We studied a group of 12 baboons undergoing transplantation of a pig liver via the classic technique with arterial anastomosis to the aorta. The anesthesia technique was similar to that used in humans. Hemodynamic monitoring, due to the size of the recipient, consisted of heart rate (HR), mean arterial pressure (MAP), and central venous pressure (CVP) recorded at the beginning and end of each of the three phases: preanhepatic (A1, A2), anhepatic (B1, B2), and neohepatic (C1 and C2). We aimed to maintain the following values by means of crystalloids, colloids, and blood derivates: HR >50 beats/minute; MAP >60 mm Hg; and CVP >10 mm Hg.

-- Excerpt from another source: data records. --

-- ==== Sys2Proof/Machine/Blitter.lean ====
section
/-! DEFINITION. Mica's blitter (R200 to R220). -/

namespace Sys2Proof.Machine

/-- Mica changed. -/
def setMica (s : State) (f : Mica → Mica) : State := { s with mica := f s.mica }

/-- An event of Mica (R199, R220). -/
def mcaEvent (s : State) (cause block arg : Nat) : State := raise s 1 13 cause block 0xFF arg

/-- Bytes of a pixel (R200). -/
def bltBpp (b : Blit) : Nat := 2 ^ fld b.ctrl 0 2

/-- ROP (R203, R217). -/
def bltRop (b : Blit) : Nat := fld b.ctrl 16 8

/-- The source is read (R204). -/
def bltReadsSrc (b : Blit) : Bool := bltRop b / 4 % 64 &&& 0x33 != bltRop b &&& 0x33

/-- The destination is read (R204). -/
def bltReadsDst (b : Blit) : Bool := bltRop b / 2 &&& 0x55 != bltRop b &&& 0x55

/-- Result bits of a raster operation, pixel by pixel word (R203). -/
def ropWord (rop : Nat) (p s d : Nat) : Nat → Nat
  | 0 => 0
  | n + 1 => b2n (bitAt rop (4 * b2n (bitAt p n) + 2 * b2n (bitAt s n) + b2n (bitAt d n))) * 2 ^ n + ropWord rop p s d n

/-- The latched registers (R206). -/
def bltLatch (s : State) : Blit :=
  let pos (k : Nat) : Nat × Nat := (getF s k 0 15, getF s k 16 15)
  { ctrl := readReg s mcaBltCtrl
    src := addr40 s mcaBltSrcLo mcaBltSrcHi, srcPitch := getF s mcaBltSrcPitch 0 20, srcPos := pos mcaBltSrcPos
    dst := addr40 s mcaBltDstLo mcaBltDstHi, dstPitch := getF s mcaBltDstPitch 0 20, dstPos := pos mcaBltDstPos
    size := pos mcaBltSize, fg := readReg s mcaBltFg, bg := readReg s mcaBltBg
    pat := (readReg s mcaBltPatLo).toNat + 2 ^ 32 * (readReg s mcaBltPatHi).toNat, aborting := false }

/-- First and last byte + 1 of a surface's rectangle (R201). -/
def bltRange (bpp base pitch : Nat) (pos size : Nat × Nat) : Nat × Nat :=
  (base + pos.2 * pitch + pos.1 * bpp, base + (pos.2 + size.2 - 1) * pitch + (pos.1 + size.1) * bpp)

/-- ALIGN of a surface (R201). -/
def bltAligned (bpp base pitch : Nat) (pos size : Nat × Nat) : Bool :=
  base % bpp == 0 && pitch % bpp == 0 && decide ((pos.1 + size.1) * bpp ≤ pitch)

/-- The surfaces are the same (R207). -/
def bltSame (b : Blit) : Bool := b.src == b.dst && b.srcPitch == b.dstPitch

/-- The reason for which a START is refused, in the order of R210; 0 for none. -/
def bltRefusal (s : State) (b : Blit) : Nat :=
  let bpp := bltBpp b
  let rs := bltReadsSrc b
  let dr := bltRange bpp b.dst b.dstPitch b.dstPos b.size
  let sr := bltRange bpp b.src b.srcPitch b.srcPos b.size
  if s.mica.blit.isSome then 1
  else if b.size.1 = 0 ∨ b.size.2 = 0 ∨ 16384 < b.size.1 ∨ 16384 < b.size.2 then 2
  else if !bltAligned bpp b.dst b.dstPitch b.dstPos b.size || (rs && !bltAligned bpp b.src b.srcPitch b.srcPos b.size) then 3
  else if dramTop s < dr.2 ∨ (rs && decide (dramTop s < sr.2)) then 4
  else if rs && !bltSame b && decide (sr.1 < dr.2) && decide (dr.1 < sr.2) then 5
  else 0

/-- MCA_BLT_STATUS (R219). -/
def bltStatus (s : State) (busy : Bool) (result detail line : Nat) : State :=
  setReg s mcaBltStatus (BitVec.ofNat 32 (b2n busy * 2 ^ 31 + result * 2 ^ 24 + detail % 256 * 65536 + line % 32768))

/-- BLIT_START: START sets the write's other fields first and latches every register; a blit runs or is refused (R206, R210). -/
def blitStart (s : State) (v : Word) : State :=
  let s := writeKey s mcaBltCtrl v
  let b := bltLatch s
  let why := bltRefusal s b
  if why = 0 then bltStatus (setMica s fun m => { m with blit := some b }) true 0 0 0
  else
    let s := if why = 1 then s else bltStatus s false 4 why 0
    mcaEvent s 0x051 8 why

/-- BLIT_ABORT: a running blit stops at the next request boundary; idle, nothing (R212). -/
def blitAbort (s : State) : State :=
  setMica s fun m => { m with blit := m.blit.map fun b => { b with aborting := true } }

/-- Address of pixel (i, j) of a rectangle (R201). -/
def bltAddr (bpp base pitch : Nat) (pos : Nat × Nat) (i j : Nat) : Nat := base + (pos.2 + j) * pitch + (pos.1 + i) * bpp

/-- The pattern value of destination pixel (i, j) (R205). -/
def bltPattern (b : Blit) (i j : Nat) : Nat :=
  let bit := 8 * ((j + fld b.ctrl 9 3) % 8) + (i + fld b.ctrl 6 3) % 8
  (if flag b.ctrl 5 && !bitAt b.pat bit then b.bg.toNat else b.fg.toNat) % 2 ^ (8 * bltBpp b)

/-- The bytes of line `j`'s first `n` pixels in the order of work, each pixel with its address: right to left where `back` (R203, R205, R207). -/
def bltPixels (s : State) (b : Blit) (j n : Nat) (back : Bool) : List (Nat × List Byte) :=
  let bpp := bltBpp b
  (List.range n).map fun k =>
    let i := if back then b.size.1 - 1 - k else k
    let sv := if bltReadsSrc b then readLe s (bltAddr bpp b.src b.srcPitch b.srcPos i j) bpp else 0
    let da := bltAddr bpp b.dst b.dstPitch b.dstPos i j
    let dv := if bltReadsDst b then readLe s da bpp else 0
    (da, leBytes (ropWord (bltRop b) (bltPattern b i j) sv dv (8 * bpp)) bpp)

/-- The reads of a pixel that fail: the address and the status; its source, then its destination (R204, R211). -/
def bltReadFails (s : State) (b : Blit) (i j : Nat) : Option (Nat × Nat) :=
  let bpp := bltBpp b
  let sa := bltAddr bpp b.src b.srcPitch b.srcPos i j
  let da := bltAddr bpp b.dst b.dstPitch b.dstPos i j
  let ss := if bltReadsSrc b then readStatus s 13 sa bpp else 0
  let ds := if bltReadsDst b then readStatus s 13 da bpp else 0
  if ss ≠ 0 then some (sa, ss) else if ds ≠ 0 then some (da, ds) else none

/-- Pixels of line `j`, in the order of work, before the first one of which a read fails; that read, none where all go well (R211). -/
def bltGood (s : State) (b : Blit) (j : Nat) (back : Bool) : Nat × Option (Nat × Nat) :=
  let at_ (k : Nat) : Nat := if back then b.size.1 - 1 - k else k
  match (List.range b.size.1).find? fun k => (bltReadFails s b (at_ k) j).isSome with
  | none => (b.size.1, none)
  | some k => (k, bltReadFails s b (at_ k) j)

/-- A run of bytes cut where a flit begins: whole flits, and the ends that byte enables select (R202). -/
def flitRuns : Nat → Nat → List Byte → List (Nat × List Byte)
  | 0, _, _ => []
  | fuel + 1, a, bs =>
    if bs.isEmpty then []
    else (a, bs.take (32 - a % 32)) :: flitRuns fuel (a + (32 - a % 32)) (bs.drop (32 - a % 32))

/-- Writes in order, up to the first one that ends in an error; its status (R211). -/
def putRuns (s : State) : List (Nat × List Byte) → State × Nat
  | [] => (s, 0)
  | (a, bs) :: r =>
    let (st, t) := dramStore s a bs
    if st ≠ 0 then (t, st) else putRuns t r

/-- The first `n` pixels of line `j` in the order of work, written: every source pixel is read before any is written (R202, R207). -/
def bltLine (s : State) (b : Blit) (j n : Nat) (back : Bool) : State × Nat :=
  let px := bltPixels s b j n back
  let px := if back then px.reverse else px
  let bs := px.flatMap fun e => e.2
  let runs := flitRuns (bs.length / 32 + 2) ((px.map fun e => e.1).headD 0) bs
  putRuns s (if back then runs.reverse else runs)

/-- Lines carried out in order, `left` pixels at most; the state, and the status and line of the access that failed, 0 for none (R207, R211). -/
def bltLines (b : Blit) (back : Bool) : List Nat → Nat → State → State × Nat × Nat
  | [], _, s => (s, 0, 0)
  | j :: r, left, s =>
    if left = 0 then (s, 0, 0)
    else
      let (good, bad) := bltGood s b j back
      let (s, st) := bltLine s b j (min good left) back
      if st ≠ 0 then (s, st, j)
      else match bad with
        | some (a, st) => if good < left then (poisonSeen s 13 a (bltBpp b), st, j) else bltLines b back r (left - b.size.1) s
        | none => bltLines b back r (left - b.size.1) s

/-- A blit carried out as far as `pixels` (R207, R208). -/
def bltRun (s : State) (b : Blit) (pixels : Nat) : State × Nat × Nat :=
  let same := bltReadsSrc b && bltSame b
  let up := same && decide (b.srcPos.2 < b.dstPos.2)
  let back := same && decide (b.srcPos.1 < b.dstPos.1)
  bltLines b back (if up then (List.range b.size.2).reverse else List.range b.size.2) pixels s

/-- The blit ends (R212). -/
def bltEnd (s : State) (result detail line : Nat) : State :=
  let s := setMica s fun m => { m with blit := none }
  let s := bump (bltStatus s false result detail line) mcaBltCount
  mcaEvent s 0x050 8 (result + 256 * detail + 65536 * line)

/-- BLIT_DONE: the blit ends DONE, or ERROR where an access failed; aborted, it has moved the first `done` pixels in the order of work (R211, R212). -/
def blitDone (s : State) (done : Nat) : State :=
  match s.mica.blit with
  | none => s
  | some b =>
    let (s, st, line) := bltRun s b (if b.aborting then done else b.size.1 * b.size.2)
    if st ≠ 0 then bltEnd s 3 st line
    else bltEnd s (if b.aborting then 2 else 1) 0 0

/-- BLIT_START (R210); a write without START only sets the fields, and ABORT in the same write acts after START (R213). -/
def bltCtrlWrite (s : State) (v : Word) : State :=
  let s := if flag v 31 then blitStart s v else writeKey s mcaBltCtrl v
  if flag v 30 then blitAbort s else s

/-- BLIT_START (R210). -/
def execBlitStart (q : Requester) (v : Word) (s : State) : Out :=
  .next (reqServes s q 13 fun s => bltCtrlWrite s (v ||| 0x80000000))

/-- BLIT_ABORT (R212). -/
def execBlitAbort (q : Requester) (s : State) : Out := .next (reqServes s q 13 blitAbort)

/-- BLIT_DONE (R211, R212). -/
def execBlitDone (done : Nat) (s : State) : Out := .next (whenServes s 13 fun s => blitDone s done)

end Sys2Proof.Machine
end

Both HR and CVP remained unchanged throughout the procedure. MAP droped briefly after vascular clamping (B1) but not on reperfusion (C1).
In cirrhotic patients there is an autonomic dysfunction, demonstrated as cardiovascular instability at times like the clamping of major vessels and reperfusion of the graft. On the other hand, the intact baboon has an intact nervous system. After vascular clamping, the sharp decrease in venous return lead to an adequate vasopressor response. Likewise, the extreme vasodilatation involved with reperfusion managed to maintain MAP above 70 mm Hg.